◆ Data for review
/-- ENTROPY_TEST_DONE (R549): a first failure is a transient and the source is tested once more; a second is a hard fault. (log entry 65: DEDUCED) -/
def entropyTestDone (ok : Bool) (d : Device) : Device :=
  if d.msc.entropyDone then d
  else if ok then entropyPass d
  else if d.msc.entropyTries = 0 then
    transient 152 0x12F0 id (modMsc (fun m => { m with entropyTries := 1 }) d)
  else raise sqSEC 3 0x1204 0 (secHard 0x1204 (modMsc (fun m => { m with entropyOk := false, entropyDone := true }) d))

/-- DRBG_RESEED (08 R279). -/
def drbgReseed (d : Device) : Device :=
  if !d.msc.entropyOk ∨ d.msc.drbgDegraded then d
  else
    let (seed, d) := drawFree 18446744073709551616 d
    modMsc (fun m => { m with drbg := seed }) d

/-- HEALTH_TEST_FAIL (08 R279). -/
def healthTestFail (d : Device) : Device :=
  if d.msc.entropyDone ∧ d.msc.entropyOk then raise sqMSC 8 0x0809 0 (modMsc (fun m => { m with drbgDegraded := true }) d) else d

/-! ### Tamper (R531 to R534, 08 R272) -/

/-- Sources of Table SEC-2; VOLT and CLOCK by their parts. -/
inductive TamperSrc where
  | mesh | lid | voltBat | voltVdd | temp | crystal | refclk
  deriving DecidableEq, Repr

def TamperSrc.bit : TamperSrc → Nat
  | .mesh => 0
  | .lid => 1
  | .voltBat | .voltVdd => 2
  | .temp => 3
  | .crystal | .refclk => 4

/-- A source is watched now: its fuse is burnt and the season is one of Table SEC-2's; VDD once its detector is armed (22 R604). -/
def watched (x : TamperSrc) (d : Device) : Bool :=
  let up := decide (d.ssn.season = .summer) || decide (d.ssn.season = .spring)
  d.otp.tamperEn.getLsbD x.bit && (match x with | .voltVdd => up && d.clk.vddArmed | .refclk => up | _ => true)

/-- The Keeper's part (R532). -/
def zeroKeeper (x : TamperSrc) (d : Device) : Device :=
  let count := beAt d.keeper.tamperRecord 2 2 + 1
  let r : Bytes := toBe 2 (2 ^ x.bit) ++ toBe 2 count ++ toBe 4 d.keeper.timeSec.toNat ++ toBe 8 0
  { d with keeper := { d.keeper with valid := false, timeOk := false, root := none, bootCount := 0, ckptTx := [], ckptRx := [], tamperRecord := r } }

/-- The MSC engines' part (08 R272). (log entry 65: DEDUCED) -/
def tamperErase (d : Device) : Device :=
  let ends (t : Option TxCur) : Option TxCur := t.map (fun x => if x.sec.isSome then { x with abort := true } else x)
  let d := { d with ports := d.ports.map (fun (x : Nat × PortState) => (x.1, { x.2 with cur := ends x.2.cur, preempted := ends x.2.preempted })) }
  let d := (d.buf.frames.map Prod.fst).foldl (fun d id =>
    match (frameOf d id).map (fun (f : Frame) => f.mac) with
    | some (.pending sc _ _) => authFailFrame id (rxScCtr sc 11 (mscCount 0x0817 d))
    | _ => d) d
  let d := modMsc (fun m => { m with
    tx := d.cfg.msc.secys.map (fun x => (x.1, { stopped := true })), rx := [], erasing := [] }) d
  raise sqMSC 4 0x0805 0 d

/-- TAMPER_DETECT. (log entry 65: DEDUCED) -/
def tamperDetect (x : TamperSrc) (d : Device) : Device :=
  if !watched x d then d
  else
    let d := zeroKeeper x d
    if d.ssn.season = .summer ∨ d.ssn.season = .spring then
      let d := tamperErase (modSec (fun s => { s with slots := [], tampered := true }) d)
      let d := raise sqSEC 0 0x1201 0 d
      let d := d.ncp.pend.foldl (fun d p => if isErase p then finish p.who 0x0404 0x1231 [] d else d) d
      let d := modNcp (fun m => { m with pend := m.pend.filter (fun p => !isErase p) }) d
      reviewReady (secHard 0x1201 (closeHmac (fun _ => true) d))
    else d

/-! ### Attestation (R550) -/

def clockCode (m : ClockMode) : Nat := match m with | .freeRun => 0 | .locked => 1 | .holdover => 2

/-- FLAGS (Table SEC-10). -/
def reportFlags (d : Device) : Nat :=
  let b (x : Bool) (n : Nat) : Nat := if x then 2 ^ n else 0
  b d.sec.keeperWasValid 7 + b d.keeper.root.isSome 6 + b d.sec.debugTicket 5 + b d.sec.debugSeen 4 + b d.ccr.split 3 + b d.ccr.fromStrap 2 +
  b (d.sec.everUncompared || decide (d.ccr.mode = .uncompared) || decide (d.ccr.mode = .halted)) 1 + b d.sec.tampered 0

/-- Bytes 0 to 339 of the report (Table SEC-9). (log entry 65: DEDUCED) -/
def reportBody (nonce : Bytes) (p384 : Bool) (d : Device) : Bytes :=
  let rec_ := if d.keeper.tamperRecord.isEmpty then toBe 16 0 else d.keeper.tamperRecord
  let meas : Bytes := (List.range 8).flatMap (fun i => measBytes (measOf d i))
  [0x01, if p384 then 2 else 1] ++ toBe 2 (if p384 then 436 else 404) ++ toBe 8 Config.uid.toNat ++ toBe 2 (devId16 d) ++ toBe 1 d.otp.lc ++
  toBe 1 (reportFlags d) ++ toBe 8 (bootCounter d) ++ toBe 2 d.otp.epochFuses ++ rec_ ++ toBe 4 d.glb.cfgEpoch.toNat ++ toBe 1 d.glb.prot.toNat ++
  [0] ++ toBe 6 d.tim.sec.toNat ++ toBe 4 (clockCode d.tim.mode * 1073741824 + d.tim.ns.toNat) ++ nonce ++ meas.take 250

/-- Order of P-256 and P-384, as FIPS 186 gives them. -/
def curveOrder (p384 : Bool) : Nat :=
  if p384 then 0xFFFFFFFFFFFFFFFFFFFFFFFFFFFFFFFFFFFFFFFFFFFFFFFFC7634D81F4372DDF581A0DB248B0A77AECEC196ACCC52973
  else 0xFFFFFFFF00000000FFFFFFFFFFFFFFFFBCE6FAADA7179E84F3B9CAC2FC632551

/-- The attestation scalar (R544, Table SEC-8): (K mod (n − 1)) + 1. -/
def attestKey (p384 : Bool) (d : Device) : Nat :=
  deriveKey Config.uds (if p384 then labelAtt384 else labelAtt256) (ctxHeader 0 1 d) (if p384 then 448 else 320) % (curveOrder p384 - 1) + 1

/-- ATTEST: the report, and the certificate in flash where there is one. (log entry 65: DEDUCED) -/
def attest (nonce : Bytes) (p384 : Bool) (d : Device) : Res :=
  match secRefusal d with
  | some r => r
  | none =>
    if nonce.length ≠ 32 then { status := 0x0105 }
    else if d.otp.lc = 4 then { status := 0x0404 }
    else
      let b := reportBody nonce p384 d
      { body := b ++ toBe (if p384 then 96 else 64) (Config.ecdsaSign p384 (attestKey p384 d) b) ++ lookupD d.certs (if p384 then 2 else 1) [] }

end Sys2Proof.Machine
end

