def readMsc (d : Device) (a : Nat) : Option Word :=
  match within_ a 0x800 10 8 with
  | some _ => some (half a (counter (0x480000 + a - a % 8) d))
  | none =>
    match within_ a 0x1000 256 4 with
    | some (n, _) => some (txScWord d n)
    | none =>
      match within_ a 0x2000 1024 4 with
      | some (n, _) => some (rxScWord d n)
      | none =>
        match within_ a 0x3000 512 8 with
        | some (s, _) => some (half a (txSaPn d s))
        | none =>
          match within_ a 0x4000 256 0x40 with
          | some _ => some (half a (counter (0x480000 + a - a % 8) d))
          | none =>
            match within_ a 0x8000 1024 0x80 with
            | some _ => some (half a (counter (0x480000 + a - a % 8) d))
            | none =>
              match a with
              | 0x100 => some (pack [(d.cfg.msc.rxScs.length, 0), (d.cfg.msc.secys.length, 16)])
              | 0x104 => some (pack [((d.msc.rx.map (fun (x : Nat × List RxSa) => x.2.length)).sum, 0),
                  ((d.msc.tx.map (fun (x : Nat × TxSc) => x.2.sas.length)).sum, 16)])
              | 0x108 => some (pack [(bitN d.msc.entropyOk, 0), (bitN d.msc.drbgDegraded, 1)])
              | _ => none

/-! ### Topology, CAN, MVB, gateway (09 Table TOP-8, 10 Table CXL-10, 11 Table MVB-8, 12 Table GWY-10) -/

def lineNo : LineState → Nat
  | .bypassed => 0 | .inserting => 1 | .discovering => 2 | .stableWait => 3 | .inaugurated => 4 | .inhibited => 5

def topoState (d : Device) : Word :=
  let me := d.top.list.find? (·.self)
  pack [(lineNo d.top.line, 0), (bitN (position d), 4), (ownPos d.top.list, 8), (match me with | some x => bitN x.reversed | none => 0, 14),
    (bitN (inhibited d), 15), (d.top.list.length, 16)]

def readTop (d : Device) (a : Nat) : Option Word :=
  match within_ a 0x1000 63 8 with
  | some (i, o) => some (match d.top.list[i]? with | some x => beWord (nodeEntry (i + 1) x) (o / 4) | none => 0)
  | none =>
    match a with
    | 0x100 => some (topoState d)
    | 0x104 => some d.top.count
    | 0x108 => some (pack [(bitN d.top.bypassEn, 0), (bitN d.top.wdReleased, 1), (bitN d.cfg.top.autumnHold, 2)])
    | _ => none

/-- Bits of transmit entries first to first + 31 that satisfy a test. -/
def entryMask (x : CanState) (first : Nat) (p : TxPhase → Bool) : Word :=
  pack ((List.range 32).map (fun k => (bitN (p (txOf x (first + k)).phase), k)))

def readCan (d : Device) (n a : Nat) : Option Word :=
  let x := canSt d n
  let busy (p : TxPhase) : Bool := decide (p = .pending) || decide (p = .attempt)
  match within_ a 0x1000 16 8 with
  | some _ => some (half a (counter (0x540000 + n * 0x4000 + a - a % 8) d))
  | none =>
    match within_ a 0x200 7 4 with
    | some _ => some 0
    | none =>
      match a with
      | 0x100 => some (pack [(if !x.on then 3 else if x.busOff then 2 else if x.passive then 1 else 0, 0), (bitN x.alone, 2), (bitN x.retired, 3), (bitN x.recovering, 4)])
      | 0x104 => some (pack [(x.txErr % 512, 0), (x.rxErr % 256, 16), (min x.consecAck 255, 24)])
      | 0x108 => some (pack [(x.tdcDelay.toNat, 0), (x.tdcPoint.toNat, 8)])
      | 0x110 => some (entryMask x 0 busy)
      | 0x114 => some (entryMask x 32 busy)
      | 0x118 => some (entryMask x 0 (fun p => decide (p = .done)))
      | 0x11C => some (entryMask x 32 (fun p => decide (p = .done)))
      | 0x120 => some (pack [(x.rx.length, 0), (x.rxHead % 256, 16)])
      | 0x124 => some x.rxLost
      | _ => none

def mvbRoleNo : MvbRole → Nat
  | .off => 0 | .slave => 1 | .standby => 2 | .master => 3

/-- Sink ports that are STALE. -/
def staleSinks (d : Device) (n : Nat) : Nat :=
  ((mvbCfg d.cfg n).ports.filter (fun (p : Nat × MvbPort) => !p.2.source && (mvbEntry d n p.1).mark)).length

def readMvb (d : Device) (n a : Nat) : Option Word :=
  let x := mvbSt d n
  match within_ a 0x1000 16 8 with
  | some _ => some (half a (counter (0x580000 + n * 0x10000 + a - a % 8) d))
  | none =>
    match a with
    | 0x100 => some (pack [(mvbRoleNo x.role, 0), (bitN x.distA, 2), (bitN x.distB, 3), (bitN x.retired, 4), (bitN (sourcesMuted d), 5),
        ((mvbCfg d.cfg n).devAddr, 8)])
    | 0x104 => some (match x.master with | some m => pack [(m, 0), (1, 31)] | none => 0)
    | 0x108 => some x.mseq
    | 0x10C => some (BitVec.ofNat 32 (staleSinks d n))
    | _ => none

def readGwy (d : Device) (a : Nat) : Option Word :=
  match within_ a 0x110 8 4 with
  | some (n, _) => some (BitVec.ofNat 32 (waitList d n).length)
  | none =>
    match within_ a 0x2000 7 8 with
    | some _ => some (half a (counter (0x5C0000 + a - a % 8) d))
    | none =>
      match within_ a 0x4000 4096 0x20 with
      | some _ => some (half a (counter (0x5C0000 + a - a % 8) d))
      | none =>
        match a with
        | 0x100 => some (BitVec.ofNat 32 d.cfg.gw.routes.length)
        | 0x104 => some (BitVec.ofNat 32 d.cfg.gw.outputs.length)
        | 0x108 => some (BitVec.ofNat 32 d.cfg.gw.signals.length)
        | 0x10C => some (BitVec.ofNat 32 (d.gw.outs.filter (fun (x : Nat × GwOut) => x.2.stale)).length)
        | _ => none

/-! ### Pair, control complex, host interface (14 Table PAIR-12, 15 Table CCR-7, 17 Table HIF-11, Table HIF-13) -/

def roleNo : Role → Nat
  | .unpaired => 0 | .electing => 1 | .active => 2 | .standbySyncing => 3 | .standbyReady => 4 | .failed => 5

def pairState (d : Device) : Word :=
  pack [(roleNo d.pair.role, 0), (bitN (position d), 4), (bitN d.pair.wyUp, 5), (bitN d.pair.pinUp, 6), (bitN d.pair.suspended, 7), (bitN d.pair.takeover, 8),
    (match d.pair.partnerId with | some v => v.toNat | none => 0, 16), (bitN d.pair.partnerId.isSome, 28)]

/-- Microseconds since the latest of some times, saturating at 65,535. (log entry 47: DESIGN CHOICE) -/
def sinceUs (now : Nat) (ts : List (Option Nat)) : Nat :=
  (ts.filterMap id).foldl (fun m t => min m ((now - t) / 1000000)) 65535

/-- Counters of the gateway block, in halves (12, 18). (log entry 47: DESIGN CHOICE) -/
def readPair (d : Device) (a : Nat) : Option Word :=
  match within_ a 0x1000 8 8 with
  | some _ => some (half a (counter (0x600000 + a - a % 8) d))
  | none =>
    match within_ a 0x2000 2 8 with
    | some _ => some (half a (counter (0x600000 + a - a % 8) d))
    | none =>
      match a with
      | 0x100 => some (pairState d)
      | 0x104 => some d.pair.epoch
      | 0x108 => some (pack [(sinceUs d.now [d.pair.lastSent, d.pair.lastWy], 0), (sinceUs d.now [d.pair.lastSent, d.pair.lastPin], 16)])
      | 0x10C => some d.pair.lastWin
      | _ => none

def ccrModeNo : CcrMode → Nat
  | .compared => 0 | .selfTest => 1 | .uncompared => 2 | .halted => 3 | .split => 4 | .restarting => 5

def readCcr (d : Device) (a : Nat) : Option Word :=
  let c := d.ccr
  match within_ a 0x1000 8 8 with
  | some _ => some (half a (counter (0x640000 + a - a % 8) d))
  | none =>
    match a with
    | 0x100 => some (pack [(ccrModeNo c.mode, 0), (bitN (decide (c.mode = .uncompared) && c.onCore1), 4), (bitN c.ret0, 5), (bitN c.ret1, 6), (bitN c.retCmp, 7), (bitN d.cfg.ccr.uncompHalt, 8),
        (bitN c.fromStrap, 9), (bitN c.debug, 10), (bitN c.gaiStopped, 11), (bitN (c.split && c.splitStopped), 12)])
    | 0x104 => some (pack [(c.lag % 8192, 0), (c.peakLag % 8192, 16)])
    | 0x108 => some (BitVec.ofNat 32 c.held.length)
    | 0x10C => some c.lastWin
    | 0x110 => some c.mmWin
    | 0x114 => some (pack [(c.cause, 0), (c.verdicts.toNat, 8)])
    | _ => none

def chStNo : ChSt → Nat
  | .disabled => 0 | .running => 1 | .stalled => 2 | .stopped => 3

/-- Register of a channel set's page; pages 64 to 67 hold Q_CTRL, Q_STATE and the fault registers alone (17 R510). -/
def readHifPage (d : Device) (q o : Nat) : Option Word :=
  let p := hifPage d q
  if 64 ≤ q ∧ o < 0x2C then none
  else
    match o with
    | 0x00 => some (lo32 p.txBase)
    | 0x04 => some (hi32 p.txBase)
    | 0x08 => some (BitVec.ofNat 32 p.txSize)
    | 0x0C => some (BitVec.ofNat 32 p.txPi)
    | 0x10 => some (BitVec.ofNat 32 p.txCi)
    | 0x14 => some (lo32 p.rxBase)
    | 0x18 => some (hi32 p.rxBase)
    | 0x1C => some (BitVec.ofNat 32 p.rxSize)
    | 0x20 => some (BitVec.ofNat 32 p.rxPi)
    | 0x24 => some (BitVec.ofNat 32 p.rxCi)
    | 0x28 => some (pack [(p.prio, 0), (p.irqDelay, 8)])
    | 0x2C => some 0
    | 0x30 => some (pack [(chStNo p.tx.st, 0), (chStNo p.rx.st, 4)])
    | 0x34 => some p.faultInfo
    | 0x38 => some (lo32 p.faultIova)
    | 0x3C => some (hi32 p.faultIova)
    | _ => none

def readSpace (d : Device) (s o : Nat) : Option Word :=
  let x := lookupD d.hif.spaces s {}
  match o with
  | 0x0 => some (lo32 x.root)
  | 0x4 => some (hi32 x.root)
  | 0x8 => some (BitVec.ofNat 32 x.mode)
  | _ => none

/-- The registers of the host interface (17). (log entry 57: PRESUMED) -/
def readHif (d : Device) (a : Nat) : Option Word :=
  match within_ a 0x2000 68 0x10 with
  | some (s, o) => readSpace d s o
  | none =>
    match within_ a 0x4000 68 0x80 with
    | some (q, o) => readHifPage d q o
    | none =>
      match within_ a 0x8000 64 0x40 with
      | some _ => some (half a (counter (0x680000 + a - a % 8) d))
      | none =>
        match within_ a 0xC000 288 4 with
        | some (k, _) => some (lookupD d.hif.msix k (if k % 4 = 3 then 1 else 0))
        | none =>
          match within_ a 0xD000 4 4 with
          | some _ => some 0
          | none =>
            match a with
            | 0x100 => some (pack [(d.hif.speed, 0), (d.hif.width, 4), (bitN d.hif.linkUp, 8), (bitN d.hif.bme, 9)])
            | 0x104 => some (lo32 d.hif.invAddr)
            | 0x108 => some (hi32 d.hif.invAddr)
            | 0x10C => some 0
            | 0x110 => some (d.hif.invDone.setWidth 32)
            | _ => none

/-- Words of the endpoint's configuration space (17 R485, R486): IDs, Bus Master Enable, class code and Revision ID, BAR0 as a 64-bit non-prefetchable memory
BAR, Subsystem IDs. (log entry 57: PRESUMED) -/
def configSpace (d : Device) (a : Nat) : Option Word :=
  match a with
  | 0x00 => some 0x00081F3E
  | 0x04 => some (pack [(bitN d.hif.bme, 2)])
  | 0x08 => some (pack [(Config.stepping.toNat, 0), (0x028000, 8)])
  | 0x10 => some 4
  | 0x2C => some Config.subsystem
  | _ => none

/-! ### Port pages (18 Table REG-7, 04 Table TIM-8, 05 Table SCH-15, 08 Table MSC-10) -/

def rateCode (r : Nat) : Nat :=
  if r = 1000 then 1 else if r = 2500 then 2 else if r = 5000 then 3 else if r = 10000 then 4 else if r = 25000 then 5 else if r = 50000 then 6 else 0

/-- PRT_LINK (18 Table REG-7). (log entry 58: DESIGN CHOICE) -/
def linkWord (d : Device) (p : Nat) : Word :=
  let s := portSt d p
  pack [(bitN s.linkUp, 0), (bitN s.linkUp, 1), (bitN s.linkUp, 2), (bitN s.txOn, 3), (rateCode (portCfg d p).rate, 4), (bitN s.ingressOn, 8), (bitN s.retired, 9)]

/-- Words of the oldest transmit timestamp (04 Table TIM-8). -/
def txtsWord (d : Device) (p k : Nat) : Word :=
  match (portSt d p).txts.head? with
  | none => 0
  | some (st, id, status) =>
    match k with
    | 0 => st.ts32
    | 1 => pack [(id.toNat, 0), (st.frac.toNat, 16)]
    | 2 => pack [(st.step.toNat, 0), (bitN st.holdover, 27), (bitN st.freeRun, 28), (status, 29), (1, 31)]
    | _ => 0

def gateWord (d : Device) (p : Nat) : Word :=
  let g := gateSt d p
  let s := portSt d p
  pack [(g.gates.toNat, 0), (g.entry % 1024, 16), (bitN s.verifyFail, 28), (bitN s.preemptActive, 29), (bitN s.macHold, 30), (bitN g.running, 31)]

/-- A 32-bit counter of a port page. -/
def pageCtr (d : Device) (p o : Nat) : Word := lo32 (counter (0x800000 + p * 0x1000 + o) d)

◆ Your task
Return the opening line of the data and every line after it through the line containing "def healthTestFail (d", please, exactly as written and with nothing added.

◆ Answer section
/-- ENTROPY_TEST_DONE (R549): a first failure is a transient and the source is tested once more; a second is a hard fault. (log entry 65: DEDUCED) -/
def entropyTestDone (ok : Bool) (d : Device) : Device :=
  if d.msc.entropyDone then d
  else if ok then entropyPass d
  else if d.msc.entropyTries = 0 then
    transient 152 0x12F0 id (modMsc (fun m => { m with entropyTries := 1 }) d)
  else raise sqSEC 3 0x1204 0 (secHard 0x1204 (modMsc (fun m => { m with entropyOk := false, entropyDone := true }) d))

/-- DRBG_RESEED (08 R279). -/
def drbgReseed (d : Device) : Device :=
  if !d.msc.entropyOk ∨ d.msc.drbgDegraded then d
  else
    let (seed, d) := drawFree 18446744073709551616 d
    modMsc (fun m => { m with drbg := seed }) d

/-- HEALTH_TEST_FAIL (08 R279). -/
def healthTestFail (d : Device) : Device :=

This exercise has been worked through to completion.